● EXERCISE PROMPT
Look through the data below for the line with "2^u, rounded. -/" and the line with "The code magnitude", then output those two and all lines in between, exactly as written.

---

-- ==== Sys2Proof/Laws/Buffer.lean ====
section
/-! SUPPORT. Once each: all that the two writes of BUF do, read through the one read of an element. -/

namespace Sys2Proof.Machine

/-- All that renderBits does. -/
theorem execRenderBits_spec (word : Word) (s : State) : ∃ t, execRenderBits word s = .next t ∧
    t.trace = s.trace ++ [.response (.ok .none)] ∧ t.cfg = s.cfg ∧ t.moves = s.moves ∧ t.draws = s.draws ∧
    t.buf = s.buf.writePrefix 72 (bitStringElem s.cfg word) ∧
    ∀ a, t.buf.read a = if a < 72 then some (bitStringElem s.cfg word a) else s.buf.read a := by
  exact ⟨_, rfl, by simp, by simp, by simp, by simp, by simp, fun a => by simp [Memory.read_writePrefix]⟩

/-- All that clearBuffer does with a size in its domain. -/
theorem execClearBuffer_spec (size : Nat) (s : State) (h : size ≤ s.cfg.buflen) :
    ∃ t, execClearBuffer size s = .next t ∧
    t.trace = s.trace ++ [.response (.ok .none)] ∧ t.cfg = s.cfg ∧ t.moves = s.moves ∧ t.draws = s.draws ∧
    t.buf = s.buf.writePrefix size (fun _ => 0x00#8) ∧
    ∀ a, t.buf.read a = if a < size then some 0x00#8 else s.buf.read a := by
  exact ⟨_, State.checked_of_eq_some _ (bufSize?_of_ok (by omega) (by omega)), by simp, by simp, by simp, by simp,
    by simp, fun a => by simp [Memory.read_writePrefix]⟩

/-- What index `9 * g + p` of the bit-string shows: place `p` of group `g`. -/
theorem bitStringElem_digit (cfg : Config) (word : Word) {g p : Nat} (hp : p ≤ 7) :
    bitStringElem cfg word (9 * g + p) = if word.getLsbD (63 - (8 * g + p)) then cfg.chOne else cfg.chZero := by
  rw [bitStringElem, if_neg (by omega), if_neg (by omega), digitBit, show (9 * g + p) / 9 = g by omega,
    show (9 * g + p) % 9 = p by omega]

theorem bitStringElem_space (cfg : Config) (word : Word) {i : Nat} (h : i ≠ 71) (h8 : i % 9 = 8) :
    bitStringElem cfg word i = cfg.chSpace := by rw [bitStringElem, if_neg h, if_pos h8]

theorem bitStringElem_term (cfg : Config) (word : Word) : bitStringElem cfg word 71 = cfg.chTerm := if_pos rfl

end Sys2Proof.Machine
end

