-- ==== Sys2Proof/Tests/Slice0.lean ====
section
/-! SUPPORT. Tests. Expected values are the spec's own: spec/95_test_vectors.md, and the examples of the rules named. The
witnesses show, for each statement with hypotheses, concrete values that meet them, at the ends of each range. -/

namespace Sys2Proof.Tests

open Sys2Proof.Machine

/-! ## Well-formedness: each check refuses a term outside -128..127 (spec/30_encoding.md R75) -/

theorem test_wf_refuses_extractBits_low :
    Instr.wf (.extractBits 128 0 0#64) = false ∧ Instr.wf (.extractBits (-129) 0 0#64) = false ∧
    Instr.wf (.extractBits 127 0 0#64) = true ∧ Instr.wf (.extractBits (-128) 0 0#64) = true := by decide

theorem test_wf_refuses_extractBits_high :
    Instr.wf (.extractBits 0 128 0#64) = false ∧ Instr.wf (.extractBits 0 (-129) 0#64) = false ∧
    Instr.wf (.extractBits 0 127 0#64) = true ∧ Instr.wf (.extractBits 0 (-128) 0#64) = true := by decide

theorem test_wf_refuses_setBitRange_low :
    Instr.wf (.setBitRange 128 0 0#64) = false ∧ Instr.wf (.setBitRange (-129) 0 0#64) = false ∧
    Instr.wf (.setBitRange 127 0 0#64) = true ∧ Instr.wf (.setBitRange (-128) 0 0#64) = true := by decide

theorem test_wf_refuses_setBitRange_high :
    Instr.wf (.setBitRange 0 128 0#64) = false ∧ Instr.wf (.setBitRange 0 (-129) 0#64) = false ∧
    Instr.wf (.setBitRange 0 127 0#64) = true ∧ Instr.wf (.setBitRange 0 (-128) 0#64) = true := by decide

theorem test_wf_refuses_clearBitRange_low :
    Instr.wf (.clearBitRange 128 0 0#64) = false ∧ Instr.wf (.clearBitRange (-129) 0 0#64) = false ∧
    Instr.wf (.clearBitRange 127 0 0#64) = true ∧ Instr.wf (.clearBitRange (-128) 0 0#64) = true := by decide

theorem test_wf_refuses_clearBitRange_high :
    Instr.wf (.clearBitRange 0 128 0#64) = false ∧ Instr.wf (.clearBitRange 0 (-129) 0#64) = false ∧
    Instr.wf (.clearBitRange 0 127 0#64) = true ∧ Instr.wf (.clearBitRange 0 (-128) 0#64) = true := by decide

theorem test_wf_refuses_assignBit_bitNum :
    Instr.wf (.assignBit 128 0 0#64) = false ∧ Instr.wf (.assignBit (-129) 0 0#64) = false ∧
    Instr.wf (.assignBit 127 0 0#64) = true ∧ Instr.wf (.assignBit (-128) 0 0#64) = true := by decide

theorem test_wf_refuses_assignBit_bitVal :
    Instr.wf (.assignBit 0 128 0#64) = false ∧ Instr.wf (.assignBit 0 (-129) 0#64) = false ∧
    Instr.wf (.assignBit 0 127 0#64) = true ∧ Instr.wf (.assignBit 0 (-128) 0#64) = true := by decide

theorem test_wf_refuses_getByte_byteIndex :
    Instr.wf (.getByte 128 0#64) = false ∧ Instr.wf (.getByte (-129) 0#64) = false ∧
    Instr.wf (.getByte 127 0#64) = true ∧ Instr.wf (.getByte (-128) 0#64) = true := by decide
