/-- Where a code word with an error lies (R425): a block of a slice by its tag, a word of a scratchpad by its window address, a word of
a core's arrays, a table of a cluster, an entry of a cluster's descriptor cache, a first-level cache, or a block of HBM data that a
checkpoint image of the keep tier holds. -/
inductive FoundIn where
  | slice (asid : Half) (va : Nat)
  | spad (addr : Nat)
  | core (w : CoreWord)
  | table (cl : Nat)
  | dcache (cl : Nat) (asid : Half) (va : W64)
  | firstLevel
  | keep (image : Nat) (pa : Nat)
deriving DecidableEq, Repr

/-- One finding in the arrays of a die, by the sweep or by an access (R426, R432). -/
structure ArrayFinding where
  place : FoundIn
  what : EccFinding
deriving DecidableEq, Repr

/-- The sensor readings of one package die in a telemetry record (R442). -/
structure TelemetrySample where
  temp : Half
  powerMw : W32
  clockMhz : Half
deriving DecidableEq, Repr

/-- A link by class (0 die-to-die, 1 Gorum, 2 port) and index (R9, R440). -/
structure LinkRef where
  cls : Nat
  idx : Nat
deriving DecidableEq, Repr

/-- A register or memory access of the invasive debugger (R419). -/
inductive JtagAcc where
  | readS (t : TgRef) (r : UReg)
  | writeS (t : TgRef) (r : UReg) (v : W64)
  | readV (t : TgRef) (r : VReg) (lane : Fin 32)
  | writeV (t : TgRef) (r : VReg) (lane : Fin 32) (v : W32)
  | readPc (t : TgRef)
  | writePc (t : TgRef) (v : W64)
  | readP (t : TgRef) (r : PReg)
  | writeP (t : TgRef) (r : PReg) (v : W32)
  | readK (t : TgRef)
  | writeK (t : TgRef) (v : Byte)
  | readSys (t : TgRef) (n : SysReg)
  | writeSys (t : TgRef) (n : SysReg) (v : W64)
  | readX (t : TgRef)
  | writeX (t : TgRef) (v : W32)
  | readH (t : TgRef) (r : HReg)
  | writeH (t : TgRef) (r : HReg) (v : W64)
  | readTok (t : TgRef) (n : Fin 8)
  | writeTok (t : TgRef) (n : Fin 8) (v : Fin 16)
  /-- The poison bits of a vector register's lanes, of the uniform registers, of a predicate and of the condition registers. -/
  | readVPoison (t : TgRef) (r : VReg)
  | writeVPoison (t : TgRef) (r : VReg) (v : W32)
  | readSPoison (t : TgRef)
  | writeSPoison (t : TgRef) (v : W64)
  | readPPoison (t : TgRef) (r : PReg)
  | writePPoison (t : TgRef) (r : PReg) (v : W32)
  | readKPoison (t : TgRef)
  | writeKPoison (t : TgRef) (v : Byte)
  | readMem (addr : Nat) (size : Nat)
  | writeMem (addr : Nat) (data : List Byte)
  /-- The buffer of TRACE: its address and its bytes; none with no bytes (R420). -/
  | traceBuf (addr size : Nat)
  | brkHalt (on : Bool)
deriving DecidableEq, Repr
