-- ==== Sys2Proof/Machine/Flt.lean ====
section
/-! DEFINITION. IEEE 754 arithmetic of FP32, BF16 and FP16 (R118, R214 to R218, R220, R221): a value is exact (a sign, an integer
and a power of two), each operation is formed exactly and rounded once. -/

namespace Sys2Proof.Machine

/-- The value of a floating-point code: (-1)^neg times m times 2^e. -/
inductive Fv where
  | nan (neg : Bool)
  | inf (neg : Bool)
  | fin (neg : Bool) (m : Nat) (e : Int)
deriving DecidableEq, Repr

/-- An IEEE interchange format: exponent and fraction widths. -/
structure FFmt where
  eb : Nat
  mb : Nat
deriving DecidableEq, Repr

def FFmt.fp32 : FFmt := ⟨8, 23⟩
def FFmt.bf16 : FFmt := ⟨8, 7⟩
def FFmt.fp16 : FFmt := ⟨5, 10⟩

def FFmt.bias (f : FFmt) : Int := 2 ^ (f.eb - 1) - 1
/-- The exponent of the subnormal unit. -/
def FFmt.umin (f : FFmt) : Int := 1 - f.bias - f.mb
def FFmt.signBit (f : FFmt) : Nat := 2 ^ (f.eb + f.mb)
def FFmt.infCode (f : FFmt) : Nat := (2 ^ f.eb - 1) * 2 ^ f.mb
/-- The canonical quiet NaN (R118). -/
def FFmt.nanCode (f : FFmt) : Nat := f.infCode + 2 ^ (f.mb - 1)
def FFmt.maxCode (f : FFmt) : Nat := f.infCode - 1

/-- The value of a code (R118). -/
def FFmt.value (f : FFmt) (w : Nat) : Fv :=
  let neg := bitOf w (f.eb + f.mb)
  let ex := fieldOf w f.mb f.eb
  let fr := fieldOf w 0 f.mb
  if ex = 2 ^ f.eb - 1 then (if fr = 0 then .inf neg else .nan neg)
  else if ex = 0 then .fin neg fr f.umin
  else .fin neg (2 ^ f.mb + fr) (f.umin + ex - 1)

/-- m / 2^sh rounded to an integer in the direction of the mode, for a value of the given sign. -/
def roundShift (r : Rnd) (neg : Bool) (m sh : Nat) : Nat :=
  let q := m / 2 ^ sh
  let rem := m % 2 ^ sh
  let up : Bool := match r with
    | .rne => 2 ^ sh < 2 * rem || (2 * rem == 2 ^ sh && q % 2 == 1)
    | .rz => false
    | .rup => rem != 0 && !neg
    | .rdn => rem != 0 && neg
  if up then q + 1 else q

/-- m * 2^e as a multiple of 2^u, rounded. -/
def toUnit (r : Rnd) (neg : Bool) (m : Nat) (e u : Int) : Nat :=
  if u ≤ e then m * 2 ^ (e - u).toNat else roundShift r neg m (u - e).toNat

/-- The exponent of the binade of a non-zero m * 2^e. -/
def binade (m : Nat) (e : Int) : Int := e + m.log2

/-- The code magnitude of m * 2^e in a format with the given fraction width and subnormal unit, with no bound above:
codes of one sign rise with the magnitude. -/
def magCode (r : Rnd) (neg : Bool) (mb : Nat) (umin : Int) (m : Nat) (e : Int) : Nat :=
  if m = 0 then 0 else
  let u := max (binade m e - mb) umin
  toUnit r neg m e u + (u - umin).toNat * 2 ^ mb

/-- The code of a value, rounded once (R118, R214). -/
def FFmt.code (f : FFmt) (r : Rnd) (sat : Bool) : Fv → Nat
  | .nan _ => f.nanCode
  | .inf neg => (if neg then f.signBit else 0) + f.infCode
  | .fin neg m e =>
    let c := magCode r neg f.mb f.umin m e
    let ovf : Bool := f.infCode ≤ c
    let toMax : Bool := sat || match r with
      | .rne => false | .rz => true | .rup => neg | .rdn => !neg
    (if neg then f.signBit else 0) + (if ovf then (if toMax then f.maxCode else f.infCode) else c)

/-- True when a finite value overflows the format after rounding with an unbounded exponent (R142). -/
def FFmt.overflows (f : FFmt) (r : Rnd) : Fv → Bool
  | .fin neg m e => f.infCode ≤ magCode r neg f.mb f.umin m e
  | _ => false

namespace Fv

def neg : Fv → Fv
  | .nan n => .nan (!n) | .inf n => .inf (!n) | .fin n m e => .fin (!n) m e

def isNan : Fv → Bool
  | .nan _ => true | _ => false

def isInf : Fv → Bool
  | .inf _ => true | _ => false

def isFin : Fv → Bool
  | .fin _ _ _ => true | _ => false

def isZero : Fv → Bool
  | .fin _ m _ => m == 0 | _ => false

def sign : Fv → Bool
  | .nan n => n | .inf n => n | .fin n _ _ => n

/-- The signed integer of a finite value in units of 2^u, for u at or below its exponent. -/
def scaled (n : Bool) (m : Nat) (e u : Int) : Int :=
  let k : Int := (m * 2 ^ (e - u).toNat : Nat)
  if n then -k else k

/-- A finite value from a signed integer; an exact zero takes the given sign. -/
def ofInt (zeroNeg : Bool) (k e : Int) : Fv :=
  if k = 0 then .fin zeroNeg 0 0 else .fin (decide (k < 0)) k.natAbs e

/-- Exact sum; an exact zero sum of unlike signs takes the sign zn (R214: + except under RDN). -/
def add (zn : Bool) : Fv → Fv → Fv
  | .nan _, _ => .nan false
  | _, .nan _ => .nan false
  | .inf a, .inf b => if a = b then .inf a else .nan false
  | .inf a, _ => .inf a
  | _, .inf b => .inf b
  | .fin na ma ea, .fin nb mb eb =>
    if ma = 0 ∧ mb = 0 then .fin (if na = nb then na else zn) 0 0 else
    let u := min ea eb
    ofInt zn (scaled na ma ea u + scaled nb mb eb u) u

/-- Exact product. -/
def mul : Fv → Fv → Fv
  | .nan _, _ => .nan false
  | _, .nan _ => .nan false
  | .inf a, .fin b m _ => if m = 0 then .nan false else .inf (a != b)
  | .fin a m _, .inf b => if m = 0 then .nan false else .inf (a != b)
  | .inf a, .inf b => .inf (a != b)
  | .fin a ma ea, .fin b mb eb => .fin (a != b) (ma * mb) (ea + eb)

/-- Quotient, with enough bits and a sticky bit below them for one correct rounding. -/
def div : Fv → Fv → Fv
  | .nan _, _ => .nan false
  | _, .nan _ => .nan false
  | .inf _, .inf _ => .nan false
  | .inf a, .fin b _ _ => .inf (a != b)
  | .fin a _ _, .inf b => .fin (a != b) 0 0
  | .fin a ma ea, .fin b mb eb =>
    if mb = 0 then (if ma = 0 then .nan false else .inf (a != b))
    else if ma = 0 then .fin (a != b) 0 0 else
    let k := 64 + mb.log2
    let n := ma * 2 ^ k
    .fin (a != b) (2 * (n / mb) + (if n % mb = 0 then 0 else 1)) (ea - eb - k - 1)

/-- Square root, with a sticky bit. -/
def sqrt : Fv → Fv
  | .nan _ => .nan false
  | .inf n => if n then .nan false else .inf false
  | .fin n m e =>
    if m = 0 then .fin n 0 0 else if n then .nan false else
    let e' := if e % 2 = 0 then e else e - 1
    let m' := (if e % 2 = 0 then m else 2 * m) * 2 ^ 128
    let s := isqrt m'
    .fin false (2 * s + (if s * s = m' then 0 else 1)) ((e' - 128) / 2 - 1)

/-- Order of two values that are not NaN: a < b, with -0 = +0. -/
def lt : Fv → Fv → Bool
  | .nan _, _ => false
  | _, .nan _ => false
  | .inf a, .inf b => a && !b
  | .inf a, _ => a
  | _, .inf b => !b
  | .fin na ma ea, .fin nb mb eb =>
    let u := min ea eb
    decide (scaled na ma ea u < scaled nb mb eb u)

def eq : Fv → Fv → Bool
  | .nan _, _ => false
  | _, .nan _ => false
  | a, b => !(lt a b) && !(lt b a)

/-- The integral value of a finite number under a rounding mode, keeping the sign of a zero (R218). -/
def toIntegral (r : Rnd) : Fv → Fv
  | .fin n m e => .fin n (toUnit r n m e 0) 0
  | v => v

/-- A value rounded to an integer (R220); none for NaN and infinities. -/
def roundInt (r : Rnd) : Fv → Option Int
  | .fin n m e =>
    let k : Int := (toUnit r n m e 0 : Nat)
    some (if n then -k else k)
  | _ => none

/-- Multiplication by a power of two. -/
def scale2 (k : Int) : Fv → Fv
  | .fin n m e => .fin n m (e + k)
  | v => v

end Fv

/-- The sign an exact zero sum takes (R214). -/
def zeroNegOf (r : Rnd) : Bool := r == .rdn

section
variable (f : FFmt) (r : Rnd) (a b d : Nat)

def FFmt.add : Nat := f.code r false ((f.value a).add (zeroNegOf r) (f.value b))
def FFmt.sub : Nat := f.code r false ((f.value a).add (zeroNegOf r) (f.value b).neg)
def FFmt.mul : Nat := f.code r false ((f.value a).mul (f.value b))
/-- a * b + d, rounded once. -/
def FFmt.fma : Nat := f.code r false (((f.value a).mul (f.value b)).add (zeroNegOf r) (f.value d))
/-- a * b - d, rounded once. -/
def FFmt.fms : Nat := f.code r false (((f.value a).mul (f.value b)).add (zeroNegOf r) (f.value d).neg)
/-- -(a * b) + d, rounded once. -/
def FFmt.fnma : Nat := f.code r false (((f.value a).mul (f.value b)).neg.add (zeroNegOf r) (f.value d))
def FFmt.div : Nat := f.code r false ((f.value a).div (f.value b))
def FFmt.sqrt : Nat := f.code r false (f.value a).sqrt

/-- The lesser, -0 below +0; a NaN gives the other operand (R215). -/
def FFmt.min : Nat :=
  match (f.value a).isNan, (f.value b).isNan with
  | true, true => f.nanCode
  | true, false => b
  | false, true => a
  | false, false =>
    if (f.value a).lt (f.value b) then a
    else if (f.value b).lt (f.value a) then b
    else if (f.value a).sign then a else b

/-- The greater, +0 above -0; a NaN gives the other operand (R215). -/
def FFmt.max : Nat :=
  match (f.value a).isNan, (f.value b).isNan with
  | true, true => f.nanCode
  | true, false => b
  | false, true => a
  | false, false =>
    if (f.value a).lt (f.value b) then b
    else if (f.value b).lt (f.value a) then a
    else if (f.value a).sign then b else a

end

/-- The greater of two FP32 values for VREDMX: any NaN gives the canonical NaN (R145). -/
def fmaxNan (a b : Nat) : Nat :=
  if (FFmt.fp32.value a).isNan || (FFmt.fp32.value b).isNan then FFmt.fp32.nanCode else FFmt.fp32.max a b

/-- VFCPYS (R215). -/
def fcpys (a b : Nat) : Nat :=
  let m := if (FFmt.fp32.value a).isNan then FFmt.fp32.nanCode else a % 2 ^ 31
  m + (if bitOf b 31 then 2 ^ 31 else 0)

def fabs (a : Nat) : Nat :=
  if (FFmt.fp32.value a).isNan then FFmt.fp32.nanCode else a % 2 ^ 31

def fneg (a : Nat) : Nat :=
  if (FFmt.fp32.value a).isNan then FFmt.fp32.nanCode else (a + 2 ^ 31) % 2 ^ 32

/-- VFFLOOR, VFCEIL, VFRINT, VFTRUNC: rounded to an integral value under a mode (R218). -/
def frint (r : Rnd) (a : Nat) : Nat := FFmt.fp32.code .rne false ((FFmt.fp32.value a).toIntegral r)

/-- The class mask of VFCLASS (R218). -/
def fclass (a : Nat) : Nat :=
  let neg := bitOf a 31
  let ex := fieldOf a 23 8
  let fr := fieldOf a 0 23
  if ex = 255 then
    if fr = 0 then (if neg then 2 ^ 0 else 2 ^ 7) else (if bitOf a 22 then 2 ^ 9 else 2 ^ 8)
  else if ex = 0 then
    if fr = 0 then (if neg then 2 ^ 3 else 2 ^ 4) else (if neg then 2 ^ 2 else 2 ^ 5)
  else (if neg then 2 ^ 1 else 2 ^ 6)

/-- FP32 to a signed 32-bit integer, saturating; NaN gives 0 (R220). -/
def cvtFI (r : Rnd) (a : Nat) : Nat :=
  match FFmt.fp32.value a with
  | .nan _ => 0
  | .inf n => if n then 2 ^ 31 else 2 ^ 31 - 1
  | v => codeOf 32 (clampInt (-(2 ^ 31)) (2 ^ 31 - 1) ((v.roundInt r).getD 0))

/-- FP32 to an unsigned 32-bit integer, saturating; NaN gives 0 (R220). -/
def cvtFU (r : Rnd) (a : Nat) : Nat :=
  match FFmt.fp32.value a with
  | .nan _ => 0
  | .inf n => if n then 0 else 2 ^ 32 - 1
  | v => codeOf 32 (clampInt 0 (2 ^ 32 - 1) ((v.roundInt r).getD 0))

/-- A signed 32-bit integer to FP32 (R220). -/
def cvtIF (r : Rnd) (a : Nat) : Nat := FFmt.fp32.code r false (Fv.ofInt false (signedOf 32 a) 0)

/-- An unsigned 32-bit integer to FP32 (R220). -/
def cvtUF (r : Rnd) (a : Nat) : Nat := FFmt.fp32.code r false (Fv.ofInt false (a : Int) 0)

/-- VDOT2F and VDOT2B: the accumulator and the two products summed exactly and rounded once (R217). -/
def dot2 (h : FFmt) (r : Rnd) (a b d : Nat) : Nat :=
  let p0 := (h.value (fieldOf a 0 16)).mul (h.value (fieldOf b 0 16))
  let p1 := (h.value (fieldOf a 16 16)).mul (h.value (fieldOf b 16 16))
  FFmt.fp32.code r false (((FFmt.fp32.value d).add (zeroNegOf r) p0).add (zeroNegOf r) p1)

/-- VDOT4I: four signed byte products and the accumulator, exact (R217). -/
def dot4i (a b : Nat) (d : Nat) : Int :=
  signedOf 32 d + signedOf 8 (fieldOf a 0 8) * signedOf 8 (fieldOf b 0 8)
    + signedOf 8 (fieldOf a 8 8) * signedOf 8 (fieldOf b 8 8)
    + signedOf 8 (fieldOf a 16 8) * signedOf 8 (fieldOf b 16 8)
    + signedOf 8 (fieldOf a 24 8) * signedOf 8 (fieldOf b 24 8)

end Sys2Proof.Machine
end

---

● PROBLEM SOLUTION
/-- m * 2^e as a multiple of 2^u, rounded. -/
def toUnit (r : Rnd) (neg : Bool) (m : Nat) (e u : Int) : Nat :=
  if u ≤ e then m * 2 ^ (e - u).toNat else roundShift r neg m (u - e).toNat

/-- The exponent of the binade of a non-zero m * 2^e. -/
def binade (m : Nat) (e : Int) : Int := e + m.log2

/-- The code magnitude of m * 2^e in a format with the given fraction width and subnormal unit, with no bound above:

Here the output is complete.